What Afghanistan would lose to Persia in the west, it would gain in
the east, as Pakistan's Northwest Frontier tribes would be reunited
with their Afghan brethren (the point of this exercise is not to
draw maps as we would like them but as local populations would
prefer them). Pakistan, another unnatural state, would also lose its
Baluch territory to Free Baluchistan. The remaining "natural"
Pakistan would lie entirely east of the Indus, except for a westward
spur near Karachi.
The city-states of the United Arab Emirates would have a mixed fate
— as they probably will in reality. Some might be incorporated in
the Arab Shia State ringing much of the Persian Gulf (a state more
likely to evolve as a counterbalance to, rather than an ally of,
Persian Iran). Since all puritanical cultures are hypocritical,
Dubai, of necessity, would be allowed to retain its playground
status for rich debauchees. Kuwait would remain within its current
borders, as would Oman.
In each case, this hypothetical redrawing of boundaries reflects
ethnic affinities and religious communalism — in some cases, both.
Of course, if we could wave a magic wand and amend the borders under
discussion, we would certainly prefer to do so selectively. Yet,
studying the revised map, in contrast to the map illustrating
today's boundaries, offers some sense of the great wrongs borders
drawn by Frenchmen and Englishmen in the 20th century did to a
region struggling to emerge from the humiliations and defeats of the
19th century.
Correcting borders to reflect the will of the people may be
impossible. For now. But given time — and the inevitable attendant
bloodshed — new and natural borders will emerge. Babylon has fallen
more than once.
Meanwhile, our men and women in uniform will continue to fight for
security from terrorism, for the prospect of democracy and for
access to oil supplies in a region that is destined to fight itself.

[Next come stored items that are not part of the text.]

/-- The ream starts where the rules let it: every A present, or past the deadline a copy of every contribution (R416). -/
def State.tryReam (s : State) (slot red : Nat) : State :=
  let r := mget {} s.cas.reams (reamKey slot red)
  let n := s.contributions slot red
  let full := (List.range n).all (fun i => r.has i 0)
  let past := decide (r.firstAt + 1000 * s.odGet oCascadeConfigReamDeadlineUs ≤ s.clk) && (List.range n).all (fun i => r.has i 0 || r.has i 1)
  if r.started.isNone ∧ r.copies ≠ [] ∧ 0 < n ∧ (full || past) then s.startReam slot red n r else s

/-- REAM_CONTRIBUTION (R416, R417): a producer's completion with its scale word and its array; a copy for another ream, or
after the start, is discarded. -/
def execReamContribution (dt : Nat) (slot : Fin 8) (red index : Nat) (copy : Fin 2) (word : BitVec 64) (values : List Nat) (s : State) :
    Host.Outcome State Fault Refusal :=
  let s := s.tick dt
  let key := reamKey slot.val red
  let num := mget 0 s.cas.reamNext key
  let r := (mlook s.cas.reams key).getD { num := num }
  .next (if r.started.isSome ∨ s.contributions slot.val red ≤ index ∨ word.toNat / 2 ^ 48 ≠ num % 65536 ∨ word.toNat / 2 ^ 32 % 4096 ≠ 0 then s
    else
      let r1 := { r with copies := mins r.copies (2 * index + copy.val) (word.toNat :: values), firstAt := if r.copies = [] then s.clk else r.firstAt }
      ({ s with cas.reams := mset {} s.cas.reams key r1 } : State).tryReam slot.val red)

/-- REAM_DEADLINE (R416). -/
def execReamDeadline (dt : Nat) (slot : Fin 8) (red : Nat) (s : State) : Host.Outcome State Fault Refusal :=
  .next ((s.tick dt).tryReam slot.val red)

/-- A ream's cycle is abandoned: the owning background class, draft adaptation, starts it again (R394, R416). -/
def State.abandonReam (s : State) (key : Nat) : State :=
  let i := key / 65536
  let x := s.pslot i
  ({ s.setPslot i { x with adapting := false } with
    cas.reams := mdel s.cas.reams key, bgFrom := if (mlook s.bgFrom 3).isSome then s.bgFrom else mins s.bgFrom 3 s.clk } : State).bump oCascadeReamAbandoned

/-- REAM_ABANDON (R416): at 4 × deadline some contribution still has no copy. -/
def execReamAbandon (dt : Nat) (slot : Fin 8) (red : Nat) (s : State) : Host.Outcome State Fault Refusal :=
  let s := s.tick dt
  .next (match mlook s.cas.reams (reamKey slot.val red) with
    | some r =>
      let missing := (List.range (s.contributions slot.val red)).any (fun i => !(r.has i 0 || r.has i 1))
      if r.started.isNone ∧ r.copies ≠ [] ∧ missing ∧ r.firstAt + 4000 * s.odGet oCascadeConfigReamDeadlineUs ≤ s.clk then s.abandonReam (reamKey slot.val red) else s
    | none => s)

/-- Every ream under way is abandoned, as a member is lost or expelled (R425, R426). -/
def State.abandonReams (s : State) : State := (s.cas.reams.map (·.1)).foldl State.abandonReam s

/-- Elements of one of P segments of n elements (R415). -/
def segLen (n P : Nat) : Nat := ceilDiv n (max 1 P)

/-- Segment j of a list. -/
def segment (n P j : Nat) (l : List Nat) : List Nat := (l.drop (j * segLen n P)).take (segLen n P)

/-- The exponent lane of a ream from its panel words (R418 step 2). -/
def Ream.expo (r : Ream) : Nat := sieOf (maxN (r.words.map (fun p => scaleOf p.2)) % 2 ^ 32)

/-- Some panel word is nonfinite. -/
def Ream.nonfinite (r : Ream) : Bool := r.words.any (fun p => p.2.testBit 44)

/-- Elements of a ream. -/
def Ream.length (r : Ream) : Nat := maxN (r.taken.map (fun c => c.length - 1))

/-- The partials of this panel: each copy quantised by QSI, summed in 64 bits by ISUM (R418 step 3). -/
def Ream.sums (r : Ream) : List Nat :=
  (List.range r.length).map (fun k =>
    ofSigned 64 ((r.taken.map (fun c => toSigned 32 (qsiOf (c.getD (k + 1) 0) r.expo))).foldl (· + ·) 0))

/-- Step 3 of R418, once every panel word is there. -/
def State.reamSum (s : State) (slot red : Nat) (r : Ream) : State :=
  let P := r.members.length
  let n := r.length
  let sums := r.sums
  let mine := (findIdx (· == s.panelNo) r.members).getD 0
  let r1 := { r with summed := true, partials := mins r.partials s.panelNo (segment n P mine sums) }
  (r.members.zip (List.range P)).foldl (fun s p => s.seamSend p.1 0x44 ([slot, red] ++ segment n P p.2 sums))
    { s with cas.reams := mset {} s.cas.reams (reamKey slot red) r1 }

/-- The FP32 segment of this panel from the P partials (R418 step 4). -/
def Ream.convert (r : Ream) : List Nat :=
  let parts := r.partials.map (·.2)
  (List.range (maxN (parts.map List.length))).map (fun k =>
    if r.nonfinite then nan32 else dsiOf (sumN (parts.map (fun p => p.getD k 0)) % 2 ^ 64) r.expo)

/-- Step 5 of R418. -/
def State.reamSegment (s : State) (slot red : Nat) (r : Ream) : State :=
  let seg := r.convert
  r.members.foldl (fun s p => s.seamSend p 0x45 ([slot, red] ++ seg))
    { s with cas.reams := mset {} s.cas.reams (reamKey slot red) { r with segs := mins r.segs s.panelNo seg } }

/-- Owner key of a reduction's ream buffer. -/
def ownReam (key : Nat) : Nat := 7 * 2 ^ 40 + key

/-- The finished ream stands in its buffer in stack space, and is counted (R415, R427). -/
def State.reamDone (s : State) (slot red : Nat) (r : Ream) : State :=
  let key := reamKey slot red
  let bytes := ((r.members.map (fun p => mget [] r.segs p)).flatten.map (toLE 4)).flatten
  let n := ceilDiv bytes.length 64
  let s1 := match s.allocs.find? (fun a => a.owner == ownReam key) with
    | some a => s.stackWriteRows a.stack a.off (rowsOfBytes bytes n)
    | none => match ((List.range 32).filter s.stackOnline).findSome? (fun i => (s.allocate i (64 * n) (ownReam key)).map (fun a => (i, a))) with
      | some (i, off, s1) => s1.stackWriteRows i off (rowsOfBytes bytes n)
      | none => s
  let next : Ream := { num := r.num + 1, words := r.early.filter (fun w => w.2 / 2 ^ 48 == (r.num + 1) % 65536) }
  let s2 := { s1 with
    cas.reams := if next.words = [] then mdel s1.cas.reams key else mset {} s1.cas.reams key next
    cas.reamNext := mset 0 s1.cas.reamNext key (r.num + 1) }
  (s2.bump oCascadeReamCompleted).odSet oCascadeReamLastUs (match r.started with | some t => (s.clk - t) / 1000 | none => 0)

/-- A ream goes as far as what has arrived lets it (R418). -/
def State.reduce (s : State) (slot red : Nat) : State :=
  let get (s : State) : Ream := mget {} s.cas.reams (reamKey slot red)
  let r := get s
  if r.started.isNone then s
  else
    let s1 := if !r.summed ∧ r.members.all (fun p => (mlook r.words p).isSome) then s.reamSum slot red r else s
    let r1 := get s1
    let s2 := if r1.summed ∧ (mlook r1.segs s.panelNo).isNone ∧ r1.members.all (fun p => (mlook r1.partials p).isSome) then
        s1.reamSegment slot red r1 else s1
    let r2 := get s2
    if r2.members.all (fun p => (mlook r2.segs p).isSome) then s2.reamDone slot red r2 else s2

/-- REAM_REDUCE (R418). -/
def execReamReduce (dt : Nat) (slot : Fin 8) (red : Nat) (s : State) : Host.Outcome State Fault Refusal :=
  .next ((s.tick dt).reduce slot.val red)

/-- What another member has sent for a ream is kept. -/
def State.reamPut (s : State) (slot red : Nat) (f : Ream → Ream) : State :=
  let key := reamKey slot red
  { s with cas.reams := mset {} s.cas.reams key (f ((mlook s.cas.reams key).getD { num := mget 0 s.cas.reamNext key })) }

-- ------------------------------------------------------------------ couching between panels (R420, R421)

/-- cascade.panel.couch_event. -/
def State.couchEvent (s : State) (stream kind dst x holdUs : Nat) : State :=
  s.publish24 oCascadePanelCouchEvent (toLE 4 stream ++ [kind, s.panelNo, dst, 0] ++ toLE 4 x ++ toLE 4 holdUs)

/-- A couch ended: out of the list; the object and the event say how. A lane that was held for it goes on. -/
def State.couchEnd (s : State) (c : Couch) (kind : Nat) : State :=
  let hold := if c.heldAt = 0 then 0 else (s.clk - c.heldAt) / 1000
  let free := match s.runLane c.stream with | some (l, _) => s.heldLanes.filter (· != l) | none => s.heldLanes
  ((({ s with cas.couches := s.cas.couches.filter (fun d => d.stream != c.stream), heldLanes := free }).odSet oCascadePanelCouch
    (if kind = 1 then 0 else if kind = 3 then 2 else 3)).couchEvent c.stream kind c.panel c.x hold)

/-- The link that a couch would use: a MEMBER bundle, or a FOREIGN link to the serial (R420). -/
def State.couchLink (s : State) (c : Couch) : Bool :=
  if c.panel < 8 then s.bundle c.panel != [] || s.inCascade
  else (List.range 16).any (fun q => s.odGet (oCascadeLinkState q) == 3 && s.odGet (oCascadeLinkPeerSerial q) == c.serial)

/-- A transfer to the receiving panel of a couch: kinds 0x46 extents, 0x47 record. -/
def State.couchSend (s : State) (c : Couch) (kind : Nat) (body : List Nat) : State :=
  if c.panel < 8 then s.seamSend c.panel kind body
  else { s.send (.seam 0xFF kind ([s.cas.nextXfer] ++ body)) with cas.nextXfer := (s.cas.nextXfer + 1) % 2 ^ 32 }

/-- The bytes of positions [a, b) of a lane's extents, layer by layer (R420). -/
def State.extentBytes (s : State) (l slot a b : Nat) : List (Nat × List Nat) :=
  match (s.pslot slot).placed with
  | none => []
  | some p => p.kvHome.map (fun h =>
      let e := mget {} s.kv (kvKey h.2.1 l h.2.2)
      (h.1, s.bytesAt (stackNode h.2.1) (e.base + a * e.entryBytes) ((b - a) * e.entryBytes)))

/-- One round of a couch: the positions committed and not yet copied, in whole pages for the first round (R420). -/
def State.couchRound (s : State) (c : Couch) (l : Nat) (x : LaneRec) (whole : Bool) : State :=
  let b := if whole then x.p / 256 * 256 else x.p
  let s1 := (s.extentBytes l x.slot c.upTo b).foldl (fun s e => s.couchSend c 0x46 ([c.stream, e.1, c.upTo] ++ e.2)) s
  { s1 with cas.couches := s1.cas.couches.map (fun (d : Couch) => if d.stream = c.stream then { d with upTo := max b c.upTo, phase := 1 } else d) }

/-- The master has passed a couch on to the panel that runs the stream. -/
def State.couchPassed (s : State) (stream : Nat) : State :=
  { s with cas.couches := s.cas.couches.filter (fun d => d.stream != stream) }.odSet oCascadePanelCouch 0

/-- A lane issues no further pass (R242). -/
def State.holdLane (s : State) (l : Nat) : State := { s with heldLanes := if s.heldLanes.contains l then s.heldLanes else s.heldLanes ++ [l] }

/-- At the couch point the rest of the extents and the stream's record go out, and the lane is held (R420). -/
def State.couchHand (s : State) (c : Couch) (l : Nat) (x : LaneRec) : State :=
  let s1 := s.couchRound c l x false
  let s2 := (s1.couchSend c 0x47 ([c.stream, x.p, x.released, x.anchor, x.anchorT, x.ctlIn, x.ctlOut] ++ x.toks)).holdLane l
  { s2 with cas.couches := s2.cas.couches.map (fun (d : Couch) => if d.stream = c.stream then { d with phase := 2, heldAt := s.clk } else d) }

The current human divisions and forced unions between Ankara and
Karachi, taken together with the region's self-inflicted woes, form
as perfect a breeding ground for religious extremism, a culture of
blame and the recruitment of terrorists as anyone could design.
Where men and women look ruefully at their borders, they look
enthusiastically for enemies.
From the world's oversupply of terrorists to its paucity of energy
supplies, the current deformations of the Middle East promise a
worsening, not an improving, situation. In a region where only the
worst aspects of nationalism ever took hold and where the most
debased aspects of religion threaten to dominate a disappointed
faith, the U.S., its allies and, above all, our armed forces can
look for crises without end. While Iraq may provide a counterexample
of hope — if we do not quit its soil prematurely — the rest of this
vast region offers worsening problems on almost every front.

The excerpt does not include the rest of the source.